One day, he receives an alert to arrest a notorious assassin named Haxo Angmark, who is due on the next starship. Thissell, however, gets the message too late. He races to the spaceport, but Angmark, thoroughly comfortable with Sirenese customs, has already landed and disappeared. Thissell commits a number of serious social blunders in his haste to reach the spaceport and in enquiring after Angmark.

The next morning, Thissell is shown the body of an offworlder. He concludes that, since the fugitive would be unable to pass himself off as a native, Angmark must have killed and taken the place of one of the other three expatriates on the planet. But since even they wear masks, how is Thissell to know which one?

Eventually, Thissell solves the mystery by borrowing a slave from each of the suspects and determining their masters' mask preferences before and after Angmark's arrival. He succeeds in identifying his quarry, but is captured and forced to walk unmasked in public (the ultimate humiliation to the natives), while Angmark masquerades as Thissell by wearing his Moon Moth mask. However, the Sirenese turn on Angmark and kill him for the perversion of unmasking another man and, ironically, for Thissell's previous gaffes.

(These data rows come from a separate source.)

-- ==== Sys2Proof/Machine/Reliability.lean ====
section
/-!
DEFINITION. The reservoir and the protection of memories (12_reservoir_and_reliability.md): buffer accesses, patrol scrub,
self-tests, spares, retirement, initialisation, the error logs and the spare map window.
-/
namespace Sys2Proof.Machine
open Reg

/-! ## Accesses to a packet buffer (R521, R523, R530, R545) -/

/-- Die d carries a packet buffer that the part uses (R18). -/
def State.hasBuffer (s : State) (d : Nat) : Bool := (poolDies s.part).contains d

/-- A frame on the wire that is to end with an inverted FCS (R530). -/
def Sending.spoil (x : Sending) : Sending :=
  if x.bad then x
  else
    let n := x.wire.length - 4
    { x with wire := x.wire.take n ++ (x.wire.drop n).map (fun b => ~~~b), bad := true }

/-- A MAC's read for transmit finds an uncorrectable error: the frame that it is sending, or else its next one, ends with an
inverted FCS (R530). -/
def State.macReadBad (s : State) (m : MacPort) : State :=
  let x := s.mac m.key
  match x.sending, x.tx with
  | some f, l =>
    if !f.pause then (s.setMac m.key { x with sending := some f.spoil }).count RSV_CNT_UE_TX (onDie m.die)
    else match l with
    | [] => s
    | f :: rest => (s.setMac m.key { x with tx := { f with bad := true } :: rest }).count RSV_CNT_UE_TX (onDie m.die)
  | none, [] => s
  | none, f :: rest => (s.setMac m.key { x with tx := { f with bad := true } :: rest }).count RSV_CNT_UE_TX (onDie m.die)

/-- Event 0x106: a corrected error of a reservoir die. -/
def State.rcCorrected (s : State) (d : Nat) : Ecc → State
  | .corrected _ _ => if d < 6 then s else s.pmcEvent d 0 0x106 0xFF 1
  | .clean | .bad _ _ => s

/-- A read of n bytes of die d's buffer that takes k mc at its die: the reader gets its data, or an error. -/
def State.bufferRead (s : State) (d : Nat) (r : BufReader) (off n k : Nat) (e : Ecc) : State :=
  let (v, s) := (s.rcCorrected d e).memRead d off n e
  match r with
  | .req q => s.answer (reqCode q) { data := BitVec.ofNat 64 (v.getD 0), err := v.isNone, count := k }
  | .mac m => if v.isNone then s.macReadBad m else s

/-- A write of n bytes of die d's buffer, acknowledged after k mc. -/
def State.bufferWrite (s : State) (d : Nat) (r : Requester) (off n v k : Nat) : State :=
  match s.memWrite d off n v with
  | none => s.answer (reqCode r) { err := true, count := k }
  | some s => s.answer (reqCode r) { count := k }

/-- RESERVOIR_READ (R521, R529, R530): 96 rc from acceptance, which are 120 mc. -/
def execReservoirRead (d : Die) (r : BufReader) (off : BitVec 36) (log2 : Fin 4) (e : Ecc) (s : State) : Out :=
  s.event fun s => if d.val < 6 || !s.hasBuffer d.val then s
    else s.bufferRead d.val r off.toNat (2 ^ log2.val) 120 e

/-- RESERVOIR_WRITE (R521): acknowledged 24 rc from acceptance, which are 30 mc. -/
def execReservoirWrite (d : Die) (r : Requester) (off : BitVec 36) (log2 : Fin 4) (v : BitVec 64) (s : State) : Out :=
  s.event fun s => if d.val < 6 || !s.hasBuffer d.val then s
    else s.bufferWrite d.val r off.toNat (2 ^ log2.val) v.toNat 30

/-- PACKET_SRAM_READ (R523, R529, R530): 16 mc; ZG-6420 only. -/
def execPacketSramRead (r : BufReader) (off : BitVec 36) (log2 : Fin 4) (e : Ecc) (s : State) : Out :=
  s.event fun s => if !s.hasBuffer 2 then s else s.bufferRead 2 r off.toNat (2 ^ log2.val) 16 e

/-- PACKET_SRAM_WRITE (R523): 8 mc; ZG-6420 only. -/
def execPacketSramWrite (r : Requester) (off : BitVec 36) (log2 : Fin 4) (v : BitVec 64) (s : State) : Out :=
  s.event fun s => if !s.hasBuffer 2 then s else s.bufferWrite 2 r off.toNat (2 ^ log2.val) v.toNat 8

/-! ## Patrol scrub (R527, R528, R531, R532, R534, R540) -/

/-- Replace the frame stores of the pipeline and the channel group without the frame at place i: a store of frames gives up the
frame that an uncorrectable error hit (R527). -/
def State.frameLost (s : State) (d : Nat) : ScrubAt → State
  | .skew c i =>
    let l := Tab.get s.bond.skew [] c.val
    if l.length ≤ i then s
    else ((s.setBond { s.bond with skew := Tab.set s.bond.skew [] c.val (l.eraseIdx i) }).showBond).count MEM_CNT_UE_DROP (onDie d)
  | .reorder i =>
    if s.bond.held.length ≤ i then s
    else ((s.setBond { s.bond with held := s.bond.held.eraseIdx i }).showBond).count MEM_CNT_UE_DROP (onDie d)
  | .eddy i =>
    let l := Tab.get s.pipe.eddy [] d
    match l[i]? with
    | none => s
    | some e => ({ s with pipe := { s.pipe with eddy := Tab.set s.pipe.eddy [] d (l.eraseIdx i) } }.release e.buf).count
        MEM_CNT_UE_DROP (onDie d)
  | .orderHold i => match (s.pipe.hold.filter (fun f => f.from_ == d))[i]? with
    | none => s
    | some f => ({ s with pipe := { s.pipe with hold := s.pipe.hold.erase f } }.release f.pkt.buf).count
        MEM_CNT_UE_DROP (onDie d)
  | .delta i =>
    let l := Tab.get s.pipe.delta [] d
    match l[i]? with
    | none => s
    | some x => ({ s with pipe := { s.pipe with delta := Tab.set s.pipe.delta [] d (l.eraseIdx i) } }.release x.2.buf).count
        MEM_CNT_UE_DROP (onDie d)
  | .source k i =>
    let l := Tab.get s.pipe.fifo [] (srcKey d k.val)
    match l[i]? with
    | none => s
    | some p => ({ s with pipe := { s.pipe with fifo := Tab.set s.pipe.fifo [] (srcKey d k.val) (l.eraseIdx i) } }.release p.buf).count
        MEM_CNT_UE_DROP (onDie d)
  | .buffer _ _ | .queue _ | .exact _ | .ternary _ | .lpm _ | .group _ | .copy _ | .pair _ | .imem _ => s

/-- A group's list, of one generation or the other, takes in copy entry i (R374). -/
def listsCopy (e : BitVec 64) (i : Nat) : Bool :=
  [false, true].any (fun gen => match groupList e gen with
    | none => false
    | some (f, n) => decide ((i + 2 ^ 17 - f) % 2 ^ 17 < n))

/-- Every group of a die whose list takes in a copy entry with an uncorrectable error misses (R527, log 108). -/
def State.copyLost (s : State) (d i : Nat) : State :=
  { s with pipe := { s.pipe with groups := s.pipe.groups.map (fun x =>
      if x.1 / 2 ^ 14 = d && listsCopy x.2 i then (x.1, groupClear x.2) else x) } }

/-- What a memory's scrub visits (R534): the block (0 RSV, 1 MEM), the maintenance domain, or 32 and the memory's number where it has
none, the first 64-byte block of what is read, how many it takes, and how many the memory has. The entries of a table, whose
blocks the spec does not lay out, count as a block each (log 109). -/
structure ScrubVisit where
  b : Nat
  key : Nat
  lo : Nat
  len : Nat
  all : Nat
  deriving DecidableEq, Repr

/-- The visit of what is read: none for a prefix or a frame, whose places in their memory State does not hold (log 109). -/
def scrubVisit (d : Nat) : ScrubAt → Option ScrubVisit
  | .buffer bank row =>
    some (if 6 ≤ d then ⟨0, bank.val / 16, (row.val * 16 + bank.val % 16) * 16, 16, 2 ^ 21⟩ else ⟨0, bank.val, row.val * 16, 16, 2 ^ 14⟩)
  | .queue q => some (if d < 2 then ⟨1, 0, q.val / 2, 1, 4096⟩ else ⟨1, q.val / 2 ^ 14, q.val % 2 ^ 14 / 2, 1, 8192⟩)
  | .exact i => some ⟨1, 32, i.val, 1, emBuckets d * 4⟩
  | .ternary i => some ⟨1, 33, i.val, 1, tcEntries d⟩
  | .group i => some ⟨1, 34, i.val, 1, 2 ^ 14⟩
  | .copy i => some ⟨1, 35, i.val, 1, 2 ^ 17⟩
  | .pair i => some ⟨1, 36, i.val, 1, cntPairs d⟩
  | .imem i => some ⟨1, 37, i.val, 1, 2 ^ 14⟩
  | .lpm _ | .skew _ _ | .reorder _ | .eddy _ | .orderHold _ | .delta _ | .source _ _ => none

/-- The maintenance slots that a visit's domain has had (Table 12.4): a memory outside that table has none that the spec counts. -/
def State.slotNow (s : State) (d : Nat) (x : ScrubVisit) : Option Nat :=
  if x.b = 0 then some (if 6 ≤ d then s.clk.rc / 64 else s.clk.mc / 16)
  else if x.key < 32 then some (s.clk.mc / 8) else none

/-- SHIFT of a visit (R534). -/
def State.scrubShift (s : State) (d : Nat) (x : ScrubVisit) : Nat :=
  if x.b = 0 then s.get RSV_CTL_SCRUB_SHIFT (onDie d) else s.get MEM_SCRUB_CFG_SHIFT (onDie d)

/-- The memory takes maintenance slots (R540, R545): its die is in RUN, and a packet buffer is READY. -/
def State.maintained (s : State) (d b : Nat) : Bool :=
  s.powerState d == 0 && (b != 0 || (s.hasBuffer d && s.is RSV_STAT_READY (onDie d)))

/-- Patrol scrub reads this next (R534, R540): the memory takes slots, no test of its domain has them, 2^SHIFT of them have passed
since the block before, and the block is next in address order. -/
def State.scrubTurn (s : State) (d : Nat) (at_ : ScrubAt) : Bool :=
  match scrubVisit d at_ with
  | none => s.maintained d 1
  | some x =>
    let g := s.guard d x.b
    let p := Tab.get g.scrub 0 x.key
    s.maintained d x.b && (Tab.get g.testing none x.key).isNone && decide (x.lo ≤ p) && decide (p < x.lo + x.len) &&
      (match s.slotNow d x, Tab.get g.scrubAt none x.key with
      | some n, some t => decide (t + 2 ^ s.scrubShift d x ≤ n)
      | _, _ => true)

/-- Scrub goes on to the next block, and from the last to the first (R534). -/
def State.scrubStep (s : State) (d : Nat) (at_ : ScrubAt) : State :=
  match scrubVisit d at_ with
  | none => s
  | some x =>
    let g := s.guard d x.b
    s.setGuard d x.b { g with
      scrub := Tab.set g.scrub 0 x.key ((Tab.get g.scrub 0 x.key + 1) % x.all)
      scrubAt := match s.slotNow d x with
        | none => g.scrubAt
        | some n => Tab.set g.scrubAt none x.key (some n) }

Thinking quickly, Thissell represents his humiliation as an act of unsurpassed bravery, asking if any present would be willing to be so shamed in order to destroy his enemy. With his new-found confidence, Thissell receives offers of gifts (the acceptance of which would enhance the prestige of both the giver and the recipient). He first goes with a mask maker to procure a covering more befitting his lofty new strakh.

==Adaptations==
First Second Books published a graphic novel edition by Jack Vance and illustrated by Humayoun Ibrahim in May 2012.

==Translations==
The story has been translated into numerous other languages, including Italian, French, German, Russian, Japanese and Esperanto (see below for Esperanto translation).

==Influence==
The story served as the inspiration for the island of 'Visage' in the 2015 video game Sunless Sea.